Lizdek dice, in collegamento: “Questo albergo è storico anche per eventi sportivi epocali come i Giochi Olimpici, ma è ricordato per essere stato il fulcro della guerra e dell’assedio, è diventato il simbolo e l’icona della città di Sarajevo. La situazione attuale è un gioco molto delicato, una sfida. E’ l’anno delle elezioni, che si dovrebbero tenere a ottobre, e c’è tensione sia in campo politico che nei media. La gente comune pensa che la guerra non sia e non debba essere un’opzione, il paese è troppo povero e non potrebbe sopportarla. Si pensa che la Bosnia debba restare neutrale”.

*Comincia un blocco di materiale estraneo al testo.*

/-! ### Error log (R453) -/

/-- Append a record to Ochre's error log. -/
def logAppend (s : State) (kind loc addr code : Nat) : State :=
  let (t, s) := stamp s
  let seq := s.ochre.logSeq + 1
  let body := leBytes 8 seq ++ leBytes 6 t.1 ++ leBytes 2 kind ++ leBytes 4 t.2 ++ leBytes 4 s.boot.toNat ++
    leBytes 2 loc ++ zeros 6 ++ leBytes 8 addr ++ leBytes 8 code ++ zeros 16
  let l := s.ochre.log ++ [body]
  { s with ochre := { s.ochre with log := if 65536 < l.length then l.drop 1 else l, logSeq := seq } }

/-- Location word of a log record: die, cluster and core; die d holds clusters 10d to 10d + 9 (R1; DEDUCED, log entry 133). -/
def logLoc (cl core : Nat) : Nat := cl / 10 % 8 * 8192 + cl % 64 * 128 + core % 8 * 16

/-- Location of a log record of a link: its port (R453). -/
def logPort (port : Nat) : Nat := port % 64 * 128

/-- Retire the page of a physical address (R278). Its stack, two of which stand on each die (R1), is a free value, since the
spec gives no map of device memory onto stacks (DESIGN CHOICE, log entry 133). -/
def retirePage (s : State) (pa : Nat) : State :=
  let s := if s.ochre.retired.contains (pa / 4096) then s
    else { s with ochre := { s.ochre with retired := s.ochre.retired ++ [pa / 4096] } }
  let (v, s) := takeFree s
  let stack := v.toNat % 8
  logAppend s 2 (stack / 2 * 8192 + stack * 128) pa 0

/-! ### The supervisor ring (R342) -/

/-- Records that wait for room and are never dropped. -/
def codeWaits : Code → Bool
  | .saveArea | .pullArea | .resumeTranslation => true
  | _ => false

/-- Can the ring's header and its next entry be written? -/
def ringWritable (s : State) (r : Ring) : Bool :=
  (match wordRange s r.desc r.base 64 with | .error _ => false | .ok _ => true) &&
  (match wordRange s r.desc (r.base + 64 + 128 * (r.put % r.nent)) 128 with | .error _ => false | .ok _ => true)

/-- TAKE of a ring whose header can be written. -/
def ringTake (s : State) (r : Ring) : Nat :=
  match wordRange s r.desc (r.base + 4) 4 with
  | .error _ => 0
  | .ok rs => leNat (physReads s rs)

/-- Is there room for an entry? -/
def ringRoom (s : State) (r : Ring) : Bool :=
  ringWritable s r && decide ((r.put + 2 ^ 32 - ringTake s r) % 2 ^ 32 < r.nent)

/-- Add the drops counted so far to LOST of the header, where it can be written. -/
def ringLost (s : State) (r : Ring) : State :=
  if s.lost = 0 then s
  else
    match deviceUpdate s r.desc (r.base + 8) 4 fun b => leBytes 4 (leNat b + s.lost) with
    | .error _ => s
    | .ok t => { t with lost := 0 }

/-- Write one record into the ring and advance PUT; LOST takes the drops counted since the last write. -/
def ringPut (s : State) (r : Ring) (rec : Record) : State :=
  let (t, s) := stamp s
  let entry := leBytes 2 (codeNum rec.code) ++ leBytes 1 rec.cls ++ zeros 1 ++ leBytes 4 s.recSeq ++
    leBytes 6 t.1 ++ zeros 2 ++ leBytes 4 t.2 ++ zeros 12 ++ sliceBytes rec.body 0 64 ++ zeros 32
  let put := (r.put + 1) % 2 ^ 32
  match deviceWrite (ringLost s r) r.desc (r.base + 64 + 128 * (r.put % r.nent)) entry with
  | .error _ => s
  | .ok s1 =>
    match deviceWrite s1 r.desc r.base (leBytes 4 put) with
    | .error _ => s
    | .ok s2 => { s2 with ring := some { r with put := put }, recSeq := (s.recSeq + 1) % 2 ^ 32, ringDown := false }

/-- Log a period in which the ring cannot be written, once, at the first record that meets it; it ends when a record finds
the ring writable again (R342). The KIND of that log record, which R453 does not list, is a free value (DESIGN CHOICE, log
entry 97). -/
def ringPeriod (s : State) (r : Ring) : State :=
  if ringWritable s r then { s with ringDown := false }
  else if s.ringDown then s
  else
    let (k, s) := takeFree s
    logAppend { s with ringDown := true } (k.toNat % 65536) 0 r.base 0

/-- A record that finds no room: it waits, or is dropped and counted in LOST of the header, at once where the header can be
written. -/
def refuseRecord (s : State) (r : Ring) (rec : Record) : State :=
  let s := ringPeriod s r
  if codeWaits rec.code then { s with waiting := s.waiting ++ [rec] } else ringLost { s with lost := s.lost + 1 } r

/-- Deliver a record (R342): into the ring, or kept until one is installed, or waiting, or dropped. -/
def deliver (s : State) (rec : Record) : State :=
  match s.ring with
  | none =>
    if s.early.length < 256 then { s with early := s.early ++ [rec] }
    else if codeWaits rec.code then { s with waiting := s.waiting ++ [rec] }
    else { s with lost := s.lost + 1 }
  | some r =>
    if (s.waiting.isEmpty || !codeWaits rec.code) && ringRoom s r then ringPut s r rec else refuseRecord s r rec
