-- ==== Sys2Proof/Machine/Translation.lean ====
section
/-! DEFINITION. Translation: touches and far loads and stores (R273 to R277), and invalidation (R279). -/

namespace Sys2Proof.Machine

/-- The trap value of TOUCH_FAULT (R274). -/
def touchVal (va cause : Nat) : Word := BitVec.ofNat 64 (va % 2 ^ 56 / 4096 * 4096 + cause % 256)

/-- Is a touch entry live for a bundle of logical cycle `t` (R273)? -/
def touchLive (e : Touch) (t : Nat) : Bool := decide (e.live ≤ t) && decide (t ≤ e.exp)

/-- The live entry of a region. -/
def liveTouch (c : Ctx) (region t : Nat) : Option Touch :=
  (c.touches.toList.filterMap id).find? fun e => e.region = region && touchLive e t

/-- The entry a touch uses (R274): the one that holds the region, else the lowest not live at c + 1. -/
def touchSlot (c : Ctx) (region t : Nat) : Option Nat :=
  match (List.range 8).find? fun i => match vget none c.touches i with
    | none => false
    | some e => e.region = region with
  | some i => some i
  | none => (List.range 8).find? fun i => match vget none c.touches i with
    | none => true
    | some e => !touchLive e (t + 1)

/-- `ad.tch aA, sB` (R274); its walk ends within the cycle of its issue (DESIGN CHOICE, log entry 101). -/
def execAdTch (post : Bool) (a : AReg) (b : SReg) (q : QReg) (s : State) : Host.Outcome State Fault Refusal :=
  slotOp s (gated q fun p =>
    let (ea, p) := slotAddr p post a b
    let g := ea / 4096 * 4096
    let t := logicalCycle p
    match translate p.st p.is.old.launch.xdesc g with
    | .error c => raise p .touchFault (touchVal g c)
    | .ok x =>
      if !x.r then raise p .touchFault (touchVal g causePerm)
      else
        match touchSlot (workCtx p) g t with
        | none => violate p
        | some i =>
          let e : Touch := ⟨g, x.pa, x.w, if p.is.handler then t else t + 1, t + 256, p.st.invalNo⟩
          modWork p fun c => { c with touches := vset c.touches i (some e) })

/-- Checks of a far access (R275): alignment, a live entry of its region with W for a store, room in the far-data
queue. -/
def withFar (p : Perf) (ea n : Nat) (store : Bool) (f : Touch → Perf → Perf) : Perf :=
  if ea % n ≠ 0 then raise p .farAlign (BitVec.ofNat 64 ea)
  else
    match liveTouch (oldCtx p) (ea / 4096 * 4096) (logicalCycle p) with
    | none => raise p .accessUntouched (BitVec.ofNat 64 ea)
    | some e =>
      if store && !e.w then raise p .accessUntouched (BitVec.ofNat 64 ea)
      else if 16 ≤ (workCtx p).farq.length then freezeOn p .farQueue
      else f e p

/-- Tie the last result bound to a register to the far load whose data it awaits. -/
def awaitFar (id : Nat) : List Result → List Result
  | [] => []
  | [r] => [{ r with far := some id }]
  | r :: rs => r :: awaitFar id rs

/-- Queue a far access (R276). -/
def pushFar (p : Perf) (o : FarOp) : Perf :=
  modWork p fun c => { c with farq := c.farq ++ [{ o with id := c.farId }], farId := c.farId + 1 }

/-- Race check of a far access, where the detector covers device memory (R303, R304). -/
def checkFarRace (p : Perf) (pa va n : Nat) (write : Bool) : Perf :=
  if !cfgFar (oldCtx p) then p
  else checkSector p (shadowFarAt p.st (pa / 64)) (byteMask (pa / 64) pa n) (va / 64 * 64) true write true 0

/-- `ad.fld.Z sD, aA, sB` (R275, R276): visible kfdlat.LAT cycles after its issue, once its data have arrived. A load into
s0 awaits its data only. -/
def execAdFld (d : SReg) (post : Bool) (a : AReg) (b : SReg) (z : ASize) (q : QReg) (s : State) :
    Host.Outcome State Fault Refusal :=
  slotOp s (gated q fun p =>
    let (ea, p) := slotAddr p post a b
    withFar p ea z.bytes false fun e p =>
      let pa := e.page + ea % 4096
      let id := (workCtx p).farId
      let p := pushFar (checkFarRace p pa ea z.bytes false)
        ⟨0, false, pa, ea, z.bytes, 0, false, 0, decide (2 ≤ (oldCtx p).mode), e.inv⟩
      let n := (workCtx p).results.length
      let h := (workCtx p).hresults.length
      let p := writeS p d.val (oldCtx p).kfdlat 0
      modWork p fun c => { c with
        results := if n < c.results.length then awaitFar id c.results else c.results
        hresults := if h < c.hresults.length then awaitFar id c.hresults else c.hresults })

/-- `ad.fst.Z sD, aA, sB` (R275, R277): the data are read at issue, the store is performed in wall time, and is then the
release that an earlier fence makes of it (R295). -/
def execAdFst (d : SReg) (post : Bool) (a : AReg) (b : SReg) (z : ASize) (q : QReg) (s : State) :
    Host.Outcome State Fault Refusal :=
  slotOp s (gated q fun p =>
    let (ea, p) := slotAddr p post a b
    withFar p ea z.bytes true fun e p =>
      let (v, p) := readS p d.val
      let pa := e.page + ea % 4096
      pushFar (checkFarRace p pa ea z.bytes true)
        ⟨0, true, pa, ea, z.bytes, BitVec.ofNat 64 (v.toNat % 2 ^ (8 * z.bytes)), false, writeEntry p,
          decide (2 ≤ (oldCtx p).mode), e.inv⟩)

/-! ### Invalidation (R279) -/

/-- Bytes of an invalidation by its SIZE code; none for the codes that have no effect. -/
def invalSize : Nat → Option Nat
  | 0 => some 4096 | 1 => some 65536 | 2 => some (2 ^ 21) | 3 => some (2 ^ 30) | 4 => some (2 ^ 33)
  | 15 => some (2 ^ 64) | _ => none

/-- Does an invalidation cover part of a watched lake's source (R232)? -/
def invalHits (tenant lo hi : Nat) (w : Watch) : Bool :=
  w.tenant = tenant && rangesMeet w.src.1 w.src.2 lo (hi - lo)

/-- Record an invalidation and mark stale the tenant's pinned lakes it covers, those of saved images among them. -/
def invalidate (s : State) (tenant gid m lo hi : Nat) : State :=
  let no := s.invalNo + 1
  markStale { s with invals := s.invals ++ [⟨no, tenant, gid, m, lo, hi⟩], invalNo := no } (invalHits tenant lo hi)

/-- A write of kxinv (R279). -/
def writeKxinv (p : Perf) (v : Word) : Perf :=
  match invalSize (bitsOf v.toNat 11 8) with
  | none => p
  | some n =>
    let lo := if n = 2 ^ 64 then 0 else bitsOf v.toNat 55 12 * 4096 / n * n
    let g := p.is.old
    { p with st := invalidate p.st g.tenant g.id p.is.m lo (lo + n) }

end Sys2Proof.Machine
end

Accanto al repertorio, c’è una parte in animazione: “L’abbiamo chiesta a Zoran – dice ancora Cupisti – lui fa quello. E lì c’è il suo racconto personale. Abbiamo preferito usare un suo disegno piuttosto che immagini di stock, il fatto stesso che fosse il suo tratto diventava importante per raccontare i suoi sentimenti. Ci rivela tante cose che magari Zoran a parole non direbbe”.
“La mia guerra è finita quando avevo diciassette anni – conclude Zoran – ora che ne ho quarantatré, i colpi di mortaio li sento ancora. Arrivano da un altro paese che, come il mio, si sente parte dell’Europa”.